И перепалка их могла бы продолжаться дальше, как обычно это было, Фима засыпала под их крики длящиеся до утра. Но темноту ночи разрезала громкая музыка из телевизора, в котором пела известная молодая певица. И громкий грудной голос Веры запел лишая Фиму возможности выспаться.
- Без тебя я не могу, не знаю как еще дышу. Хочу обнять но отверну-у-у-усь. Чтоб ты не понял как я злюсь, на себя-а.
- Клянусь что ты звучишь лучше оригинала, - услышала Фима напоследок голос Сергея, обращенный к Вере, когда выходила из дома.
****
Завернувшись в одеяло и плед сверху, Фима проспала несколько часов спрятавшись в курятнике.
Здесь было относительно тепло, куры мешали спать гораздо меньше чем пение Веры под караоке и ругань в доме.
Забежав в дом Фима наскоро умылась холодной водой из умывальника и не став дожидаться кипятка, чтобы попить чаю, принялась собираться на работу.
Нужно было вытерпеть еще два дня до субботы. Но непонятно ей, где лучше, дома или на работе.
Фима посмотрела в мутное, с разводами зеркало, причесала свои черные, прямые безо всяких волн волосы, собрала их в низкий хвост и вгляделась в свое бледное личико.

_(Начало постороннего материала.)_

-- ==== Sys2Proof/Machine/Barrier.lean ====
section
/-! DEFINITION. Barriers and fences, class 0x9 (R170 to R175). -/

namespace Sys2Proof.Machine

/-- A load or an atomic that has not completed (R171). -/
def Op.incomplete (op : Op) : Bool :=
  match op.work with
  | .atomic _ _ _ _ _ _ _ _ => true
  | .load _ _ _ _ => true
  | _ => false

/-- Every earlier load, store and atomic of the group has been performed (R171); for an acquire the loads and atomics
have completed. -/
def State.performedAll (s : State) (ord : Ord) : Bool :=
  (s.opsOf s.cur.gid).all fun e => !e.2.unperformed && (ord = .rel || !e.2.incomplete)

/-- `fence` (R171, R448). -/
def execFence (m : FenceMod) (o : Fields) (s : State) : Out :=
  if !s.cur.acts o.guard then .next s.advance
  else
    let key := fenceKey s.cur.gid
    if !s.performedAll m.ord then .next (s.hold .fence)
    else if s.relWaits s.cur.gid key m.ord m.scope then .next ((s.sendReads s.cur.gid key m.ord m.scope).hold .fence)
    else .next ((s.order m.ord (flushedScope m.scope) s.cur.die).endReads key).advance

/-! ### Whole-group barriers (R172) -/

/-- Some lane of the group has not exited. -/
def Group.alive (g : Group) : Bool := g.exited != BitVec.allOnes 64

/-- A group that still counts at a barrier (R172): it has not retired, and `WATCHDOG` has not ended it (R233). -/
def Group.counts (g : Group) : Bool := g.alive || !g.expired

/-- The groups of the issuing group's team, or of its gang. -/
def State.partners (s : State) (gang : Bool) : List Group :=
  s.groups.filter fun g => g.grid = s.cur.grid && g.gngx = s.cur.gngx && (gang || g.tign = s.cur.tign) && g.counts

/-- An arrival at `bar` or `gbar` (R172): the last one releases the others. -/
def arrive (gang : Bool) (s : State) : State :=
  let me : BarState := if gang then .gang else .team
  let s := s.modCur fun g => { g with bar := me }
  let ps := s.partners gang
  if ps.all fun g => g.bar = me then
    let s := ps.foldl (fun s p => s.modGroup p.gid fun g => { g with bar := .released }) s
    (s.modCur fun g => { g with bar := .none }).advance
  else s.hold .barwait

/-- `bar` and `gbar` (R172). The convergence rule binds a group that STEP takes from its hold as well (R440). -/
def barStep (gang : Bool) (s : State) : State :=
  if !s.cur.converged then s.trap 2 0
  else match s.cur.bar with
  | .released => (s.modCur fun g => { g with bar := .none }).advance
  | _ =>
    if !s.performedAll .ar then s.hold .barwait
    else arrive gang (s.order .ar (if gang then .die else .core) s.cur.die)

/-- `bar` (R172). -/
def execBar (_o : Fields) (s : State) : Out := .next (barStep false s)
/-- `gbar` (R172). -/
def execGbar (_o : Fields) (s : State) : Out := .next (barStep true s)

/-! ### Phase-bit barriers (R173, R174) -/

/-- A phase-bit barrier object (R173). -/
structure Phbar where
  pend : Nat
  need : Nat
  got : Nat
  gen : Nat
  left : Nat
  ovr : Bool
  fail : Bool
  deriving DecidableEq, Repr

def Phbar.ofNat (x : Nat) : Phbar :=
  ⟨bits x 47 0, bits x 55 48, bits x 63 56, bits x 71 64, bits x 79 72, x.testBit 80, x.testBit 81⟩

def Phbar.toBytes (b : Phbar) : Bytes :=
  leBytes 6 b.pend ++ leBytes 1 b.need ++ leBytes 1 b.got ++ leBytes 1 b.gen ++ leBytes 1 b.left
    ++ leBytes 6 ((if b.ovr then 1 else 0) + (if b.fail then 2 else 0))

/-- The phase completes where every arrival is in and no byte is owed (R174). -/
def Phbar.settle (b : Phbar) : Phbar :=
  if b.got = b.need ∧ b.pend = 0 then
    { b with gen := (b.gen + 1) % 256, got := 0, need := (b.need + 256 - b.left) % 256, left := 0 }
  else b

/-- The object at a place of a core's memory; none where a word of it is poisoned (R174). -/
def State.phbarAt (s : State) (core at_ : Nat) : Option Phbar :=
  let x := s.readLocal .s core at_ 16
  if x.psn then none else some (Phbar.ofNat (ofLe x.bytes))

/-- One indivisible change of the object, with the completion that it may bring (R174). -/
def State.phbarSet (s : State) (core at_ : Nat) (b : Phbar) : State := s.writeLocal .s core at_ b.settle.toBytes

/-- A function that only reads the object completes a phase that it finds due (R174). -/
def State.phbarSeen (s : State) (core at_ : Nat) (b : Phbar) : State :=
  if b.settle = b then s else s.phbarSet core at_ b

/-- An arrival (R174). -/
def Phbar.arrive (b : Phbar) : Phbar :=
  if b.got = b.need then { b with ovr := true } else { b with got := (b.got + 1) % 256 }

/-- Bytes added when a counted copy issues (R174). -/
def Phbar.owe (b : Phbar) (n : Nat) : Phbar :=
  if 2 ^ 48 - 1 < b.pend + n then { b with pend := 2 ^ 48 - 1, ovr := true } else { b with pend := b.pend + n }

/-- Bytes of a counted copy that are written, or that a failed one gives up (R174). -/
def Phbar.pay (b : Phbar) (n : Nat) (failed : Bool) : Phbar :=
  let b := { b with fail := b.fail || failed }
  if b.pend < n then { b with pend := 0, ovr := true } else { b with pend := b.pend - n }

/-- During a STEP a lane outside its focus mask has not exited (R440). -/
def Group.outsideFocus (g : Group) : Bool := 0 < g.stepLeft && (g.present &&& ~~~g.focus) != 0

/-- What a `phbar` function does at its object's place in the core's memory, once no earlier access holds it (R263). -/
def phbarStep (s : State) (o : Fields) (f : Nat → Nat → State → State) : Out :=
  let off := (val s o.imm o.a 0).toNat
  if s.cur.outsideFocus then .next (s.trap 2 0)
  else if !s.cur.acts o.guard then .next s.advance
  else match segCheck s.cur .s off 16 16 with
    | some c => .next (s.trap c 0)
    | none =>
      let at_ := s.cur.sgs.base + off
      if s.mustWait .s [at_] 16 false then .next (s.hold .fence) else .next (f s.cur.coreNo at_ s)

/-- A function that reads the object: poison traps (R174). -/
def phbarRead (s : State) (o : Fields) (f : Nat → Nat → Phbar → State → State) : Out :=
  phbarStep s o fun core at_ s =>
    match s.phbarAt core at_ with
    | none => s.trap 12 3
    | some b => f core at_ b s

/-- `phbar.init` (R174). -/
def execPhbarInit (o : Fields) (s : State) : Out :=
  phbarStep s o fun core at_ s =>
    let n := (val s o.imm o.b 0).toNat
    if n = 0 ∨ 255 < n then s.trap 1 4
    else (s.writeLocal .s core at_ (Phbar.mk 0 n 0 0 0 false false).toBytes).advance

/-- `phbar.arr` (R174): a `.core` release of the group's earlier accesses. -/
def execPhbarArr (o : Fields) (s : State) : Out :=
  phbarRead s o fun core at_ b s =>
    if s.performedAll .rel then (s.phbarSet core at_ b.arrive).advance else s.hold .fence

/-- `phbar.quit` (R174). -/
def execPhbarQuit (o : Fields) (s : State) : Out :=
  phbarRead s o fun core at_ b s =>
    if b.need = b.left + 1 then s.trap 1 4
    else if s.performedAll .rel then (s.phbarSet core at_ { b.arrive with left := (b.left + 1) % 256 }).advance
    else s.hold .fence

/-- The object's generation has moved on from the one that b names (R174). -/
def phasePassed (s : State) (o : Fields) (b : Phbar) : Bool := b.gen != (val s o.imm o.b 0).toNat % 256

/-- `phbar.wait` (R174). -/
def execPhbarWait (o : Fields) (s : State) : Out :=
  phbarRead s o fun core at_ b s =>
    let s := s.phbarSeen core at_ b
    if phasePassed s o b then s.advance else s.hold .barwait

/-- `phbar.test` (R174). -/
def execPhbarTest (o : Fields) (s : State) : Out :=
  phbarRead s o fun core at_ b s => (writeResult (s.phbarSeen core at_ b) o fun _ => truth (phasePassed s o b)).advance

/-- `phbar.gen` (R174). -/
def execPhbarGen (o : Fields) (s : State) : Out :=
  phbarRead s o fun core at_ b s => (writeResult (s.phbarSeen core at_ b) o fun _ => BitVec.ofNat 32 b.gen).advance

/-- `qfence` (R175): a mask with fewer than two bits set has no effect. -/
def execQfence (o : Fields) (s : State) : Out :=
  let mask := (val s o.imm o.a 0).toNat % 64
  if !s.cur.acts o.guard || countOnes 6 mask < 2 then .next s.advance
  else
    let f : QFence := ⟨s.cur.gid, s.cur.coreNo, mask, s.nextId, 0⟩
    let s' : State := { s with qfences := s.liveFences ++ [f] }
    .next s'.advance

end Sys2Proof.Machine
end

Мачеха Глафира часто ей говорила, что у нее удивительно породистые, аристократичные скулы, которые в будущем будут стареть красиво, не сползая вниз. Белая кожа контрастирующая с черными как смоль волосами, говорящие о том, что она происходит от рода, славящемся в поколении красавицами.
- Ещё бы черты лица были изящнее и нос без горбинки, и губы пухлее, была бы красоткой, - говорила она.
Наверное мачеха в свои пятьдесят три года лучше разбирается в этом, Фима же считала себя на редкость малосимпатичной и унылой особой.
- Когда я покину этот свет, ты унаследуешь часть положенного мне наследства, - шёпотом ей клялась Глафира. - Только ты, Сергею ничего не оставлю, он не заслуживает.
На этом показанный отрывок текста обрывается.